Back in the car, I couldn’t help but think that I’d only been here for 18 years, and if I had to come back after that long, maybe this young woman would have realised her dreams.

I saw a number of new hotels, large roads, and expanding businesses while wandering around the Kashmir Valley, all signs of a promising future.

However, it would be an illusion to suggest that everything had returned to normal. Dissatisfaction and alienation are still present in certain people’s minds. Such feelings are also promoted by radical elements.

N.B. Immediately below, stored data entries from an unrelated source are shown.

/-- Plan the products of a core; none when one of them does not fit. -/
def PlanCtx.core (x : PlanCtx) (core : Nat) (l : List Prod) : Option (CorePlan × Bool) :=
  (l.foldl (fun r q => r.bind (fun (y : CorePlan × Bool) => (x.product core q).map (fun z =>
    ({ y.1 with prods := y.1.prods ++ [z.1], foot := max y.1.foot z.2.1, needVe := y.1.needVe || z.1.ko || z.1.mode == 3 }, y.2 || z.2.2))))
    (some ({ core := core }, false)))

/-- Plan every core; none when one does not fit. -/
def PlanCtx.all (x : PlanCtx) (l : List (Nat × List Prod)) : Option (List CorePlan × Bool) :=
  l.foldl (fun r e => r.bind (fun (y : List CorePlan × Bool) => (x.core e.1 e.2).map (fun z => (y.1 ++ [z.1], y.2 || z.2)))) (some ([], false))

/-- Pixels of an output line: IMG_W is the width of an input line without its padding (R81, R82, R187; DEDUCED: log entry 115). -/
def Mat.outW (b : List Byte) : Nat := ceilDiv (Mat.imgW b) (if Mat.stride2 b then 2 else 1)

/-- Key blocks of query block `i` of a sequence (R203): with CAUSAL, none that lies wholly after its last query, which stands at its place behind POS (R378). -/
def keyBlocks (causal : Bool) (s : AttnSeq) (i : Nat) : List Nat :=
  (upto (ceilDiv s.len 64)).filter (fun j => !causal || decide (64 * j < s.pos + min s.q (64 * (i + 1))))

/-- Query blocks of ATTN with their estimated cycles (R198, R203): for each head and each sequence among the cluster's columns the blocks of 64 queries that begin among its
rows. -/
def attnItems (b : List Byte) (rows cols : Nat × Nat) (seqs : List AttnSeq) (k p : Nat) : List (Nat × (Nat × Nat × Nat)) :=
  let starts := (seqs.foldl (fun (s : Nat × List Nat) l => (s.1 + l.q, s.2 ++ [s.1])) (0, [])).2
  (upto (Mat.headCount b)).flatMap (fun h => ((seqs.zip starts).zipIdx.filter (fun e => decide (cols.1 ≤ e.2) && decide (e.2 < cols.2))).flatMap (fun e =>
    ((upto (ceilDiv e.1.1.q 64)).filter (fun i => decide (rows.1 ≤ e.1.2 + 64 * i) && decide (e.1.2 + 64 * i < rows.2))).map (fun i =>
      let m := min 64 (e.1.1.q - 64 * i)
      let kb := keyBlocks (Mat.causal b) e.1.1 i
      ((kb.map (fun j => wsEstimate m (min 64 (e.1.1.len - 64 * j)) k p + wsEstimate m k (min 64 (e.1.1.len - 64 * j)) p)).sum, (e.2, i, h)))))

/-- Bytes of FP32 partial sums that a core pushes for the shared slabs of a backward step (R199). -/
def partialBytes (n k : Nat) (slabs : List (Nat × Nat × Nat × Bool)) : Nat :=
  ((slabs.filter (fun s => s.2.2.2 && decide (s.2.1 < s.2.2.1))).map (fun s => 4 * min 64 (n - 64 * s.1) * k)).sum
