/-- An ACC_STORE against the plan: it stores a tile whose last sweep has been written, as R87, R192, R197, R199 and R200 have it. `specs` are the stores of the tiles. -/
def ProgCtx.store (x : ProgCtx) (specs : Nat → Option StoreSpec) (w : ProgAt) (bs : List Byte) : Option ProgAt :=
  if Mat.cls x.b = 5 then x.storeBlock w bs
  else match w.alt.opened.find? (fun o => o.2.1 == 32 * meWin bs + meVt bs) with
    | none => none
    | some o => match specs o.1 with
      | none => none
      | some s =>
        let ok := o.2.2 && meM bs == s.rows && meN bs == s.cols && (match s.fmt with | some f => meFmtA bs == f | none => true) &&
          (match s.add with | some a => meInit bs == a | none => true) && (match s.scale with | some v => meScale bs == v | none => true) &&
          (s.fmt != some (Mat.fmtOut x.b) || meRnd bs == Mat.rnd x.b) && (!s.max || x.inArea bs) &&
          (match s.after with | some t => w.alt.opened.all (fun p => p.1 != t) | none => true)
        if !ok then none
        else x.storeAt s { w with
          alt := { w.alt with opened := w.alt.opened.filter (fun p => p.1 != o.1) }
          prog := { w.prog with maxes := if s.max then w.prog.maxes ++ [meMaxOff bs] else w.prog.maxes } } bs

/-- One command against the plan (R206, R211): no SP_MOVE carries more than 256 KiB. -/
def ProgCtx.cmd (x : ProgCtx) (specs : Nat → Option StoreSpec) (w : ProgAt) (bs : List Byte) : Option ProgAt :=
  if tpSweep bs then x.sweep w bs
  else match tpOp bs with
    | 4 => x.store specs w bs
    | 0xA => if 262144 < moveSize bs then none
      else (x.trail.move w.prog w.alt bs).map (fun r => { w with prog := r.1, alt := r.2 })
    | 0xB => some { w with ve := true, prog := { w.prog with ve := true } }
    | 8 =>
      let t : Loaded := ⟨bs, tbUses bs, w.pos, w.prog.copies⟩
      some (if tbQueueW bs then { w with wQ := w.wQ ++ [t] } else { w with aQ := w.aQ ++ [t] })
    | 0xC => some w
    | 0xD => some w
    | _ => none

/-- One possible order compared with a program's commands: where it leaves its tiles and results, and the progress; none when the program is not of this order. `core` is the
core's part; `sweeps` gives the sweeps of the next program; a LAST program leaves nothing to do, and every program leaves the TB empty (R122). -/
def ProgCtx.alt (x : ProgCtx) (core : CorePlan) (m n k lim : Nat) (last : Bool) (cmds : List (List Byte)) (p : CoreProg) (a : ProgAlt) : Option (ProgAlt × CoreProg) :=
  let nest := core.nest x.b x.accum x.f x.kv x.org m n k a.alt
  let all := (nest.map (fun l => l.flatten.flatten.flatten)).flatten
  let sweeps := nextSweeps p.done (cutNest lim nest)
  let specs (t : Nat) : Option StoreSpec := (all.find? (fun s => s.tile == t)).map (·.store)
  match cmds.foldlM (x.cmd specs) { todo := sweeps, alt := a, prog := p } with
  | none => none
  | some w =>
    let ends := p.done + sweeps.length == all.length
    if !w.todo.isEmpty || last != ends || !w.aQ.isEmpty || !w.wQ.isEmpty ||
        (last && (!w.alt.opened.isEmpty || (core.needVe && !w.prog.ve) || !w.alt.owed.isEmpty)) then none
    else some (w.alt, w.prog)

/-- Is the room that a program leaves for its sweeps as large as the limit lets it be (R211): all of it, or so little that the program which the next larger cut would give
passes the limit or 1,791 slots, its moves and other commands growing as its sweeps do (DESIGN CHOICE: log entry 117)? -/
def ProgCtx.roomOk (x : ProgCtx) (core : CorePlan) (m n k lim top : Nat) (cmds : List (List Byte)) (len done : Nat) : Bool :=
  let nest := core.nest x.b x.accum x.f x.kv x.org m n k 0
  let small := (nextSweeps done (cutNest lim nest)).length
  let big := (nextSweeps done (cutNest top nest)).length
  lim == top || small == big || decide (1791 * small < len * big) || decide (top * small < estProgram cmds * big)

/-- Compare a program of a matrix step with the plan of its core: the progress after it; none when the planner writes no such program. -/
def ProgCtx.matrix (x : ProgCtx) (core : CorePlan) (m n k lim : Nat) (last : Bool) (cmds : List (List Byte)) (p : CoreProg) : Option CoreProg :=
  let l := p.alts.filterMap (x.alt core m n k lim last cmds p)
  match l with
  | [] => none
  | (_, q) :: _ => some { q with alts := l.map (·.1) }

/-- A program of a KERNEL operation (R235): VE_RUNs, moves, waits and signals; every VE_RUN's argument block begins with PARAMS, and its kernel is the one that KERNEL
names, in its place or moved to the core; Config.kernelBytes is its length, which the spec does not give. The last program of a core follows at least one VE_RUN. -/
def kernelOk (b : List Byte) (t : Trail) (last : Bool) (cmds : List (List Byte)) (p : CoreProg) : Option CoreProg :=
  let start : CoreProg × ProgAlt := (p, p.alts.headD { alt := 0 })
  let one (s : CoreProg × ProgAlt) (c : List Byte) : Option (CoreProg × ProgAlt) := match tpOp c with
    | 0xB =>
      if (t.c.spRead t.cl t.k (field (recNat c 8 4) 0 22) 32).take 32 == (b.drop 0x60).take 32 then
        (t.rows s.1 (some (fun _ _ => (Vop.kernel b, 0))) 0 (field (recNat c 4 4) 0 22) 0 (Config.kernelBytes b) 1).map (fun l =>
          ({ s.1 with ve := true, staged := s.1.staged ++ l }, s.2))
      else none
    | 0xA => if 262144 < moveSize c then none else t.move s.1 s.2 c
    | 0xC => some s
    | 0xD => some s
    | _ => none
  (cmds.foldlM one start).bind (fun s => if !last || s.1.ve then some s.1 else none)

end Sys2Proof.Machine
end

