/-- Values of row `i` of an operation that computes row by row (R235). -/
def VopRun.rowOut (r : VopRun) (c : Chip) (i : Nat) : List FVal :=
  let p (x : Nat) : FVal := of32 (Vop.param r.b x)
  let f := r.free c i r.n
  let x := r.row c 0 i
  match Vop.vop r.b with
  | 0x01 => ((List.zip x (r.row c 1 i)).zipIdx).map (fun e => axpby (p 0) (p 1) e.1.1 e.1.2 (r.free c i e.2 0))
  | 0x02 =>
    let gate := if Vop.inRef r.b 1 = 0 then none else some (r.row c 1 i)
    (x.zipIdx).map (fun e =>
      let v := match Vop.param r.b 0 with
        | 0 => fmax false e.1 .zero
        | 1 => gelu32 e.1 (r.free c i e.2)
        | _ => silu32 e.1 (r.free c i e.2)
      match gate with
      | some g => mul32 v (g.getD e.2 .zero)
      | none => v)
  | 0x03 =>
    let g := r.row c 1 0
    if bit (f 3) 0 then List.zipWith mul32 (normRow x x (p 0) f) g else normRow (List.zipWith mul32 x g) x (p 0) f
  | 0x04 =>
    let mean := rowMean x (f 4) (f 5)
    let d := x.map (fun e => sub32 e mean)
    List.zipWith add32 (List.zipWith mul32 (normRow d d (p 0) f) (r.row c 1 0)) (r.row c 2 0)
  | 0x05 => softmaxRow (x.map (mul32 (p 0))) f (fun j => r.free c i j 0)
  | 0x07 => if r.idx c i < r.k then r.row c 0 (r.idx c i) else List.replicate r.n .zero
  | 0x0A =>
    let w := r.row c 1 i
    let terms := (Config.combineRows c.freeCtr i).filter (fun e => decide (e.1 < r.n) && decide (e.2 < r.k))
    (upto r.n).map (fun j => rowSum (terms.map (fun e => mul32 (w.getD e.1 .zero) ((r.row c 0 e.2).getD j .zero))) (r.free c i j 0))
  | _ => []

/-- Rows whose index is not below K (R236). -/
def VopRun.outOfRange (r : VopRun) (c : Chip) : Option Nat := (upto r.m).find? (fun i => decide (r.k ≤ r.idx c i))

/-- Set IDX_RANGE once, at the core that works on the row (R198, R236). -/
def VopRun.noteIdx (r : VopRun) (c : Chip) : Chip :=
  match r.outOfRange c with
  | none => c
  | some i => c.raise (.ve r.cl (r.coreOf i)) St.VE_IDX_RANGE

/-- Conversion factor of the output (R191, R236). -/
def VopRun.scale (r : VopRun) (c : Chip) : Int :=
  if Vop.dscale r.b then c.scaleFactor r.cl r.part (Vop.scO r.b) (Vop.fmtOut r.b) (Vop.margin r.b) 0 false else 0

/-- SCATTER_ADD_ROWS: row i is added into output row idx[i], in FP32 or BF16 with RNE (R225, R235, R236). Rows that share an output row
are added in row order (log entry 43). -/
def VopRun.scatter (r : VopRun) (c : Chip) (s : Int) : Chip :=
  let size := if Vop.fmtOut r.b = 8 then 4 else 2
  let w := if size = 2 then 1 else 0
  forAll (upto r.m) c (fun c i =>
    let t := r.idx c i
    if r.k ≤ t then c
    else forAll ((r.row c 0 i).zipIdx) c (fun c x =>
      let o := t * Vop.outPitch r.b + size * x.2
      let old := leNat (c.locRead (r.loc (Vop.outRef r.b 0)) o size)
      c.locWrite r.cl r.part (r.loc (Vop.outRef r.b 0)) o (leBytes size (laneFp w ((laneVal w old).add (x.1.scale s))))))

/-- Rows that DISPATCH sends to expert `e`, in token order (R235). -/
def VopRun.tokens (r : VopRun) (c : Chip) (e : Nat) : List Nat := (upto r.m).filter (fun i => r.idx c i = e)

/-- Address of the shape slot of expert `e` (R39, R235). -/
def VopRun.slotAt (r : VopRun) (e : Nat) : Nat := r.table + 16 * (Vop.param r.b 1 + e)

/-- DISPATCH: rows in expert order, each expert's rows in token order; counts, N, K and SEQ into the shape slots (R235). A row whose index names
no expert goes to none (log entry 44). -/
def VopRun.dispatch (r : VopRun) (c : Chip) (s : Int) (seq : Nat) : Chip :=
  let experts := Vop.param r.b 0
  let fmt := Vop.fmtIn r.b
  let rows := ((upto experts).flatMap (r.tokens c)).map (fun i =>
    if Vop.fmtOut r.b = fmt && s = 0 then c.locRead (r.loc (Vop.inRef r.b 0)) (i * Vop.inPitch r.b) (vopRowBytes fmt r.n)
    else vopEncode (Vop.fmtOut r.b) r.n (r.mode c i) ((r.row c 0 i).map (FVal.scale s)))
  let counts := (upto experts).map (fun e => (r.tokens c e).length)
  let c := forAll (rows.zipIdx) c (fun c x => c.locWrite r.cl r.part (r.loc (Vop.outRef r.b 0)) (x.2 * Vop.outPitch r.b) x.1)
  forAll (counts.zipIdx) c (fun c x => (c.agentWrite (rseqAgent r.cl r.part) (r.slotAt x.2) (ones 16)
    (leBytes 4 x.1 ++ leBytes 4 (Vop.param r.b 2) ++ leBytes 4 (Vop.param r.b 3) ++ leBytes 4 seq)).1)

/-- Row `i` of ADAMW after the update: P, m and v (R235). P is IN in FMT_IN; m and v are IN2 and IN3 in BF16, at the input pitch; the
gradient is IDX_REF in FP32, row after row (log entry 112). -/
def VopRun.adamwRow (r : VopRun) (c : Chip) (i : Nat) : List (FVal × FVal × FVal) :=
  let bf (o : Nat) : List FVal := vopVals 0 r.n (c.locRead (r.loc (Vop.inRef r.b o)) (i * Vop.inPitch r.b) (2 * r.n))
  let g := vopVals 8 r.n (c.locRead (r.loc (Vop.idxRef r.b)) (i * 4 * r.n) (4 * r.n))
  let p (x : Nat) : FVal := of32 (Vop.param r.b x)
  (((r.row c 0 i).zip ((bf 1).zip ((bf 2).zip g))).zipIdx).map (fun e =>
    adamwStep p e.1.1 e.1.2.1 e.1.2.2.1 e.1.2.2.2 (r.free c i e.2 0))

/-- ADAMW: P in FMT_OUT, m and v in BF16, written to OUT, OUT2 and OUT3 with RND (R235, R236). -/
def VopRun.adamw (r : VopRun) (c : Chip) (s : Int) (rows : List (List (FVal × FVal × FVal))) : Chip :=
  forAll (rows.zipIdx) c (fun c x =>
    let put (c : Chip) (o : Nat) (l : List FVal) : Chip := c.locWrite r.cl r.part (r.loc (Vop.outRef r.b o)) (x.2 * Vop.outPitch r.b)
      (vopEncode 0 r.n (fun j => r.mode c x.2 (r.n * o + j)) l)
    put (put (r.putRow c s false x.2 (x.1.map (·.1))) 1 (x.1.map (·.2.1))) 2 (x.1.map (·.2.2)))

/-- An access of a vector operation: the row of the output it is made for, its address and its bytes. -/
structure VopAccess where
  row : Nat
  addr : Nat
  len : Nat

/-- Rows of operand `o` that the operation reads, each with the row of the output that it is read for. -/
def VopRun.inRows (r : VopRun) (c : Chip) (o : Nat) : List (Nat × Nat) :=
  let all := (upto r.m).map (fun i => (i, i))
  match Vop.vop r.b with
  | 0x03 => if o = 0 then all else [(0, 0)]
  | 0x04 => if o = 0 then all else [(0, 0)]
  | 0x07 => ((upto r.m).map (fun i => (i, r.idx c i))).filter (fun t => decide (t.2 < r.k))
  | 0x0A =>
    if o = 0 then ((upto r.m).flatMap (fun i => (Config.combineRows c.freeCtr i).map (fun e => (i, e.2)))).filter (fun t => decide (t.2 < r.k)) else all
  | _ => all
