-- ==== Sys2Proof/Machine/Wq.lean ====
section
/-! DEFINITION. The work-queue engine (R268-R276, R293, R294): rings, the wait at the head, dequeue with its checks, the queue commands that
need no other unit, and completions. -/

namespace Sys2Proof.Machine

/-! Entries (R270, R271, R373, R375, R413). -/

namespace Wqe
def op (b : List Byte) : Nat := recNat b 0 1
def irq (b : List Byte) : Bool := bit (recNat b 1 1) 0
def quiet (b : List Byte) : Bool := bit (recNat b 1 1) 1
def tag (b : List Byte) : Nat := recNat b 4 4
def waitSync (b : List Byte) : Nat := recNat b 8 2
def signal (b : List Byte) : Nat := recNat b 0xA 2
def waitValue (b : List Byte) : Nat := recNat b 0xC 4
def plan (b : List Byte) : Nat := recNat b 0x18 8
def desc (b : List Byte) : Nat := recNat b 0x18 8
def stride (b : List Byte) : Nat := recNat b 0x20 4
def m (b : List Byte) : Nat := recNat b 0x24 4
def n (b : List Byte) : Nat := recNat b 0x28 4
def k (b : List Byte) : Nat := recNat b 0x2C 4
def clusters (b : List Byte) : Nat := recNat b 0x30 4
def counter (b : List Byte) : Nat := recNat b 0x18 2
def setValue (b : List Byte) : Bool := bit (recNat b 0x1A 1) 0
def setBase (b : List Byte) : Bool := bit (recNat b 0x1A 1) 1
def value (b : List Byte) : Nat := recNat b 0x1C 4
def base (b : List Byte) : Nat := recNat b 0x20 4
def seqTag (b : List Byte) : Nat := recNat b 0x18 4
def initLen (b : List Byte) : Nat := recNat b 0x1C 4
def handleRef (b : List Byte) : Nat := recNat b 0x20 8
def handle (b : List Byte) : Nat := recNat b 0x18 4
def count (b : List Byte) : Nat := recNat b 0x1C 4
def manifest (b : List Byte) : Nat := recNat b 0x18 8
def oplist (b : List Byte) : Nat := recNat b 0x20 8
def ops (b : List Byte) : Nat := recNat b 0x28 2
def maxSeqs (b : List Byte) : Nat := recNat b 0x2A 2
def maxTokens (b : List Byte) : Nat := recNat b 0x2C 4
def layout (b : List Byte) : Nat := recNat b 0x18 1
def scrub (b : List Byte) : Bool := bit (recNat b 0x19 1) 0
def cabPlan (b : List Byte) : Nat := recNat b 0x18 8
def entries (b : List Byte) : Nat := recNat b 0x20 2

/-- Length of the body fields of an opcode, from 0x18 on; none where the opcode is reserved (R271, R373, R413). -/
def bodyLen (op : Nat) : Option Nat :=
  match op with
  | 0x01 => some 0 | 0x02 => some 8 | 0x03 => some 0 | 0x04 => some 28 | 0x05 => some 12
  | 0x09 => some 0 | 0x0A => some 0 | 0x0B => some 0
  | 0x20 => some 16 | 0x21 => some 8 | 0x22 => some 4 | 0x24 => some 24 | 0x2F => some 2
  | 0x30 => some 10 | 0x31 => some 0 | 0x32 => some 0
  | _ => none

Terrorists were firing bullets at a member of the Block Development Council and his security personnel outside the municipal office in Sopore, Baramulla district, while I was speaking with Gurupriya on the afternoon of March 29. A Bharatiya Janata Party worker was attacked in Nowgam on April 1, as we were re-entering Srinagar, and one of his security personnel was killed.

Last year, 321 people died in 140 terrorist attacks in Jammu and Kashmir, according to the Institute for Conflict Management. There are 33 civilians, 56 security forces, and 232 terrorists among the victims.It simply proves that the terrorists are suffering the greatest amount of harm in the war on terror. One explanation for the lack of significant disturbances following the repeal of Article 370 is the security forces’ effective working.

Jammu and Kashmir Lieutenant Governor Manoj Sinha understands that in order to bring peace to the Valley, he must first capture the hearts and minds of Kashmiris.

This is why he meets with constituents on specific days of the week.During this meeting, all senior officials are present, and the people’s concerns are immediately resolved. Every panchayat now has a complaint box, and every Wednesday, a Block Day programme is held to solve people’s problems.

Many students have lined up for scholarships as a result of the direct contact. During the previous fiscal year, 800,000 students received scholarships through different programmes. 950,000 applications were submitted until December 2020. This also explains Tausif’s faith in Tangmarg.

A government employee, Mohammad Amin, was overjoyed that the railway project linking Srinagar to Jammu is moving forward quickly. He claims that once the train between Delhi and Srinagar is operational, children will have easier access to higher education and employment opportunities. While money from New Delhi has flowed in the past, he claims that this is the first time it is being used effectively.

Encouraged by the improved infrastructure, a young entrepreneur who returned to Srinagar after completing his MBA course in London has decided to build a hotel.

“People can claim whatever they want, but we are hopeful for the first time in years. Why would I consider such a large investment if I didn’t have confidence?” He went on to say that during the holiday season, almost all of Srinagar’s major hotels are fully booked. He was absolutely right.

Let me return to the original question. Will Kashmir’s dreams, like the famous Chinar, be able to bloom once more this time? This noble expectation, I believe, should not be avoided.